==== Input material ====
-- ==== Sys2Proof/Safety.lean ====
section
/-! DEFINITION. The terms claims use: the reply a request is answered with, a run of several commands, the
conditions on the two images, effects that several claims speak of, a codeword with a wrong bit, and the
invariants that every step keeps. -/

namespace Sys2Proof.Machine

/-! ## Replies and runs -/

/-- The state t with the reply to a request placed in its reply queue (R166, R168): to the request's
source, from the own address of the state s that took it. -/
def State.answered (s t : State) (src num code outcome detail : Byte) (body : List Byte) : State :=
  { t with requests := { t.requests with
      replies := t.requests.replies ++
        [Frame.mk src s.switch.ownAddr 0x21#8 (num :: code :: outcome :: detail :: body)] } }

/-- Some reply slot is free (R170). -/
abbrev State.slotFree (s : State) : Prop := s.slotsTaken < 8

/-- The state with one counter raised by one, 65535 held (R174), and nothing else changed. -/
def State.counted (s : State) (c : Counter) : State := s.bump c

/-- Commands executed one after another; the first stop ends the run. -/
def execAll : List Instr → State → Host.Outcome State Fault Refusal
  | [], s => .next s
  | c :: rest, s =>
    match exec c s with
    | .next t => execAll rest t
    | .fault f => .fault f
    | .refused r => .refused r

/-- The commands that hand a REQUEST to Request Service (R165). -/
def isRequestRow : Instr → Bool
  | .requestOverflow _ _ => true
  | .badForm _ _ => true
  | .unknownRequest _ _ _ _ => true
  | .lineLoad _ _ _ => true
  | .modeSetRun _ _ => true
  | .modeSetFinish _ _ => true
  | .modeSetStop _ _ => true
  | .modeSetClear _ _ => true
  | .modeSetBadArgument _ _ _ => true
  | .ambientSet _ _ _ => true
  | .tableOpenClear _ _ => true
  | .tableOpenCopy _ _ => true
  | .tableOpenBadArgument _ _ _ => true
  | .tableEntry _ _ _ => true
  | .tableTrim _ _ _ => true
  | .tableClose _ _ => true
  | .tableSwap _ _ => true
  | .tableRead _ _ _ _ => true
  | .armRestore _ _ _ => true
  | .statusRead _ _ => true
  | .logList _ _ => true
  | .countersRead _ _ => true
  | .countersReadClear _ _ => true
  | .countersReadBadOption _ _ _ => true
  | .lineReset _ _ => true
  | .hardwareReset _ _ _ => false
  | .receiveByte _ _ => false
  | .byteGapTimeout _ => false
  | .forbiddenKind _ => false
  | .forwardDownstream _ => false
  | .logScan _ _ _ => false
  | .logVoid _ _ _ => false
  | .upstreamArbitration => false
  | .portDFrameEnd => false
  | .encoderTransition _ _ => false
  | .speedWindowEnd => false
  | .dwellSet => false
  | .rotorPulse _ _ => false
  | .rotorTimeout _ => false
  | .eyeEdge _ _ => false
  | .tripInputChange _ => false
  | .copyItem => false
  | .cycleStart _ => false
  | .reportTimeout => false
  | .reportLimit => false
  | .armReport _ _ _ => false
  | .replyFromStation _ => false
  | .replyTimeout => false
  | .replyLimit => false
  | .unsolicited _ => false

/-! ## The conditions on the two images (R23, R77), read off their bytes (section 10.6) -/

/-- Whether field n of a line record image meets its condition (R23). Fields 27 and 28 have none. -/
def LineFieldOk (p : List Byte) (n : Nat) : Prop :=
  let byte := rd8 p
  let word := rd16 p
  let counts := fun offset => roundDiv ((word offset : Int) * 1000) (word 4)
  let eye1 := counts 6 - counts 10
  let eye2 := counts 8 - counts 12
  match n with
  | 1 => 1 ≤ byte 0 ∧ byte 0 ≤ 239
  | 2 => byte 1 = 1 ∨ byte 1 = 2
  | 3 => 1 ≤ byte 2 ∧ byte 2 ≤ 239 ∧ byte 2 ≠ byte 0
  | 4 => 1 ≤ byte 3 ∧ byte 3 ≤ 239 ∧ byte 3 ≠ byte 0 ∧ byte 3 ≠ byte 2
  | 5 => 100 ≤ word 4 ∧ word 4 ≤ 2000
  | 6 => 1000 ≤ word 6 ∧ word 6 ≤ 30000
  | 7 => word 6 + 500 < word 8 ∧ word 8 ≤ 30000
  | 8 => 100 ≤ word 10 ∧ word 10 ≤ 2000
  | 9 => 100 ≤ word 12 ∧ word 12 ≤ 2000
  | 10 => 20 ≤ word 14 ∧ word 14 ≤ 500 ∧ word 14 < word 10 ∧ word 14 < word 12
      ∧ counts 14 < counts 10 ∧ counts 14 < counts 12 ∧ eye1 + 2 * counts 14 < eye2
  | 11 => word 16 ≤ 1000
  | 12 => 2000 ≤ word 18 ∧ word 18 ≤ 20000
  | 13 => 40 ≤ word 20 ∧ word 20 ≤ 1200
  | 14 => 1000 ≤ word 22 ∧ word 22 ≤ 16000
  | 15 => 50 ≤ word 24 ∧ word 24 ≤ 4000
  | 16 => 2 ≤ byte 26 ∧ byte 26 ≤ 50
  | 17 => 50 ≤ word 27 ∧ word 27 ≤ 500
  | 18 => 20 ≤ word 29 ∧ word 29 ≤ 500
  | 19 => 100 ≤ word 31 ∧ word 31 ≤ 10000
  | 20 => byte 33 ≤ 100
  | 21 => 1 ≤ byte 34 ∧ byte 34 ≤ 32
  | 22 => 50 ≤ word 35 ∧ word 35 ≤ 1000
  | 23 => word 35 < word 37 ∧ word 37 ≤ 1200
  | 24 => 50 ≤ word 39 ∧ word 39 ≤ 3000
  | 25 => 1 ≤ byte 41 ∧ byte 41 ≤ 15
  | 26 => byte 42 ≤ 100
  | _ => True

/-- Whether field n of a species entry image meets its condition (R77); D_i is field 2i + 1 at offset 4i − 2,
P_i field 2i + 2 at 4i, and a slot above the breakpoint count is not examined. -/
def EntryFieldOk (p : List Byte) (n : Nat) : Prop :=
  let byte := rd8 p
  let word := rd16 p
  let used := fun i => i ≤ byte 1
  match n with
  | 1 => byte 0 ≤ 31
  | 2 => 2 ≤ byte 1 ∧ byte 1 ≤ 6
  | 3 => used 1 → 40 ≤ word 2 ∧ word 2 ≤ 1200
  | 4 => used 1 → word 4 ≤ 16000
  | 5 => used 2 → 40 ≤ word 6 ∧ word 6 ≤ 1200 ∧ word 2 < word 6
  | 6 => used 2 → word 8 ≤ 16000
  | 7 => used 3 → 40 ≤ word 10 ∧ word 10 ≤ 1200 ∧ word 6 < word 10
  | 8 => used 3 → word 12 ≤ 16000
  | 9 => used 4 → 40 ≤ word 14 ∧ word 14 ≤ 1200 ∧ word 10 < word 14
  | 10 => used 4 → word 16 ≤ 16000
  | 11 => used 5 → 40 ≤ word 18 ∧ word 18 ≤ 1200 ∧ word 14 < word 18
  | 12 => used 5 → word 20 ≤ 16000
  | 13 => used 6 → 40 ≤ word 22 ∧ word 22 ≤ 1200 ∧ word 18 < word 22
  | 14 => used 6 → word 24 ≤ 16000
  | 15 => word 26 ≤ 16000
  | 16 => word 26 ≤ word 28 ∧ word 28 ≤ 16000
  | 17 => -100 ≤ rdS16 p 30 ∧ rdS16 p 30 ≤ 50
  | 18 => -400 ≤ rdS16 p 32 ∧ rdS16 p 32 < rdS16 p 30
  | 19 => 100 ≤ word 34 ∧ word 34 ≤ 300
  | 20 => 100 ≤ word 36 ∧ word 36 ≤ 3000
  | 21 => -100 ≤ rdS16 p 38 ∧ rdS16 p 38 ≤ 100
  | 22 => 20 ≤ byte 40 ∧ byte 40 ≤ 100
  | 23 => word 41 ≤ 2000
  | 24 => 20 ≤ byte 43 ∧ byte 43 ≤ 100
  | 25 => word 44 ≤ 2000
  | _ => True

/-- Field n is the first that fails its condition (R24, R77). -/
def FirstFault (ok : Nat → Prop) (n : Nat) : Prop := ¬ ok n ∧ ∀ m, m < n → ok m

/-! ## Effects that several claims speak of -/

/-- The Port D transmitter begins to drive a frame at a moment (R2, R14); a frame in reception is aborted and
counted once (R3, R4). -/
def State.drives (s : State) (f : Frame) (now : Nat) : State :=
  let tx := some { frame := f, bytes := wire f, endsAt := now + 5 * (wire f).length }
  let rx := s.portD.rx
  if rx.phase = .hunt then { s with portD := { s.portD with tx := tx } }
  else State.counted
    { s with portD := { s.portD with
        tx := tx, rx := { rx with phase := .hunt, escPending := false, gathered := [] } } } .framesAborted

/-- A cycle start taken at a moment (R145 to R147): the number raised, the next start one period later, every
channel composed from the state as it stands, CYCLE_SYNC driven, and nothing left of the cycle before. -/
def State.started (s : State) (l : Line) (now : Nat) : State :=
  let number := (s.cycle.number + 1) % 65536
  let composed := fun k => mapIndexed (composeChannel s k) 0 (s.arms.channels.get k)
  let commands := fun k => mapIndexed (commandOf s k) 0 (s.arms.channels.get k)
  State.drives
    { s with
      now := now
      arms := { s.arms with channels := { one := composed .one, two := composed .two } }
      cycle := { s.cycle with
        number := number, phase := .sync, nextDue := some (now + l.record.period * 1000)
        composed := some { one := commands .one, two := commands .two }
        wait := none, deferred := false, cutPending := false } }
    (Frame.mk 255#8 s.switch.ownAddr 0x30#8 (be16 number)) now
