-- ==== Sys2Proof/Certificates/Slice0/Obligations.lean ====
section
/-! DEFINITION. The statements for the provers. Each `def Obligations.<Name> : Prop` says one thing the
UJ-620 does; OBLIGATIONS.json lists them with the rules and sections of spec/ they rest on. -/

open Sys2Proof Sys2Proof.Machine

/-! ## The machine as a whole -/

/-- A step takes the command at the front of the queue and executes it on the state with the rest. -/
def Obligations.StepRunsFrontCommand : Prop :=
  ∀ (s : State) (c : Instr) (rest : List Instr), s.pending = c :: rest →
    step s = exec c { s with pending := rest }

/-- HARDWARE_RESET leaves `State.reset` with the levels of A, B and the trip line as taken at its end and
the sender's queue as it was; and `State.reset` holds what the chapters give: R8, R12, R13 (switch), R16,
R23, R28 (mode), R37 (travel), R41, R45 (inputs), R47 (queue), R74, R94 (tables), R142 (arms), R143 (cycle),
R177 (requests), R1, R3 (ports). -/
def Obligations.HardwareResetState : Prop :=
  (∀ (a b trip : Bool) (s : State),
    exec (.hardwareReset a b trip) s = .next
      { State.reset with
        travel := { State.reset.travel with lineA := a, lineB := b }
        inputs := { State.reset.inputs with trip := trip }
        pending := s.pending })
  ∧ State.reset.mode = { mode := .unset, cause := .none, line := none, ambient := none }
  ∧ State.reset.switch = { ownAddr := 254#8, down := [], up := [], mark := .forwardQueue }
  ∧ State.reset.requests.replies = [] ∧ State.reset.requests.inFlight = none
  ∧ (∀ k ∈ State.reset.requests.counters.toList, k = 0)
  ∧ State.reset.tables.mark = none ∧ State.reset.tables.copy = none
  ∧ (∀ k, State.reset.tables.bank k =
      { entries := List.replicate 32 none, trims := none, state := .idle, refs := 0 })
  ∧ State.reset.tracker.queue = []
  ∧ State.reset.arms.stations = { one := .idle, two := .idle }
  ∧ (∀ k, State.reset.arms.channels.get k = List.replicate 5
      { state := .disabled, lastSent := 0, previous := 0, closedCycles := 0, deviations := 0,
        clamp := false, pendingRestore := false, position := none })
  ∧ State.reset.cycle.number = 0 ∧ State.reset.cycle.phase = .halted
  ∧ State.reset.cycle.nextDue = none ∧ State.reset.cycle.composed = none
  ∧ (∀ k, State.reset.cycle.nodes.get k = { missing := 0, silent := false })
  ∧ State.reset.cycle.headMiss = 0
  ∧ (∀ k, State.reset.inputs.rotors.get k = { ref := none, period := 0, speed := 0, under := true })
  ∧ (∀ k, State.reset.inputs.eyes.get k = { dark := false, fault := false, darkSince := none })
  ∧ State.reset.travel.t = 0#24 ∧ State.reset.travel.illegal = 0 ∧ State.reset.travel.failed = false
  ∧ State.reset.travel.disturbed = false ∧ State.reset.travel.net = 0 ∧ State.reset.travel.feed = 0
  ∧ State.reset.travel.dwell = false
  ∧ State.reset.portU.tx = none ∧ State.reset.portD.tx = none
  ∧ State.reset.portU.rx.phase = .hunt ∧ State.reset.portD.rx.phase = .hunt

/-- Every invariant holds after reset. -/
def Obligations.InvariantsHoldAtReset : Prop :=
  State.reset.CapacityOk ∧ State.reset.ModeOk ∧ State.reset.TablesOk ∧ State.reset.InputsOk
    ∧ State.reset.ArmsOk ∧ State.reset.EngagedOk ∧ State.reset.TagsOk ∧ State.reset.OrderOk

/-- Every step keeps the capacities: forward queues of 1024 bytes, 16 log records, 8 reply slots, 65535 in
each counter. It keeps the tags of the queued records distinct, with none on a synthetic one, and the queue in
strictly rising butt count (R47): the order under a valid line record, with distinct records that all lie within
4000000 counts of the scan line, since beyond half the travel range a difference of butt counts wraps (R31). -/
def Obligations.CapacitiesKept : Prop :=
  ∀ s t : State, step s = .next t →
    (s.CapacityOk → t.CapacityOk)
    ∧ (s.TagsOk → t.TagsOk)
    ∧ (s.OrderOk → s.InReach → s.TablesOk → s.ArmsOk → t.OrderOk)

/-- Every step keeps what belongs to each mode. -/
def Obligations.ModeInvariantKept : Prop :=
  ∀ s t : State, s.ModeOk → step s = .next t → t.ModeOk

/-- Every step keeps the Table Store in agreement with the log queue: reference counts, bank states, the
mark and the copy engine. With it, a station stays ENGAGED only with a queued record that is confirmed and
tracked there (R117); that a removal leaves none ENGAGED with the removed record is the model's choice where
R128 takes it for granted (log 31). -/
def Obligations.TableInvariantKept : Prop :=
  ∀ s t : State, s.TablesOk → step s = .next t → t.TablesOk ∧ (s.EngagedOk → t.EngagedOk)

/-- Every step keeps the ranges of the Travel Unit, the rotors, the eyes and the ambient temperature. -/
def Obligations.InputRangesKept : Prop :=
  ∀ s t : State, s.InputsOk → step s = .next t → t.InputsOk

/-- Every step keeps the line record valid and every channel, composed setpoint and node in its range; so
no setpoint that is held or waits to be sent is above 16000 kPa, and none that is OPEN is above 0. -/
def Obligations.ArmRangesKept : Prop :=
  ∀ s t : State, s.ArmsOk → step s = .next t → t.ArmsOk

/-- No command changes the images of a bank that records are bound to before and after it (R91). -/
def Obligations.BoundBankKeepsImages : Prop :=
  ∀ (c : Instr) (s t : State) (k : BankId), s.TablesOk → exec c s = .next t →
    (s.tables.bank k).refs ≠ 0 → (t.tables.bank k).refs ≠ 0 →
      (t.tables.bank k).entries = (s.tables.bank k).entries ∧ (t.tables.bank k).trims = (s.tables.bank k).trims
====
--- Task directions ---
Using the data above, work out how many lines include the word "ModeOk" and give only that number.

--- Solved exercise ---
2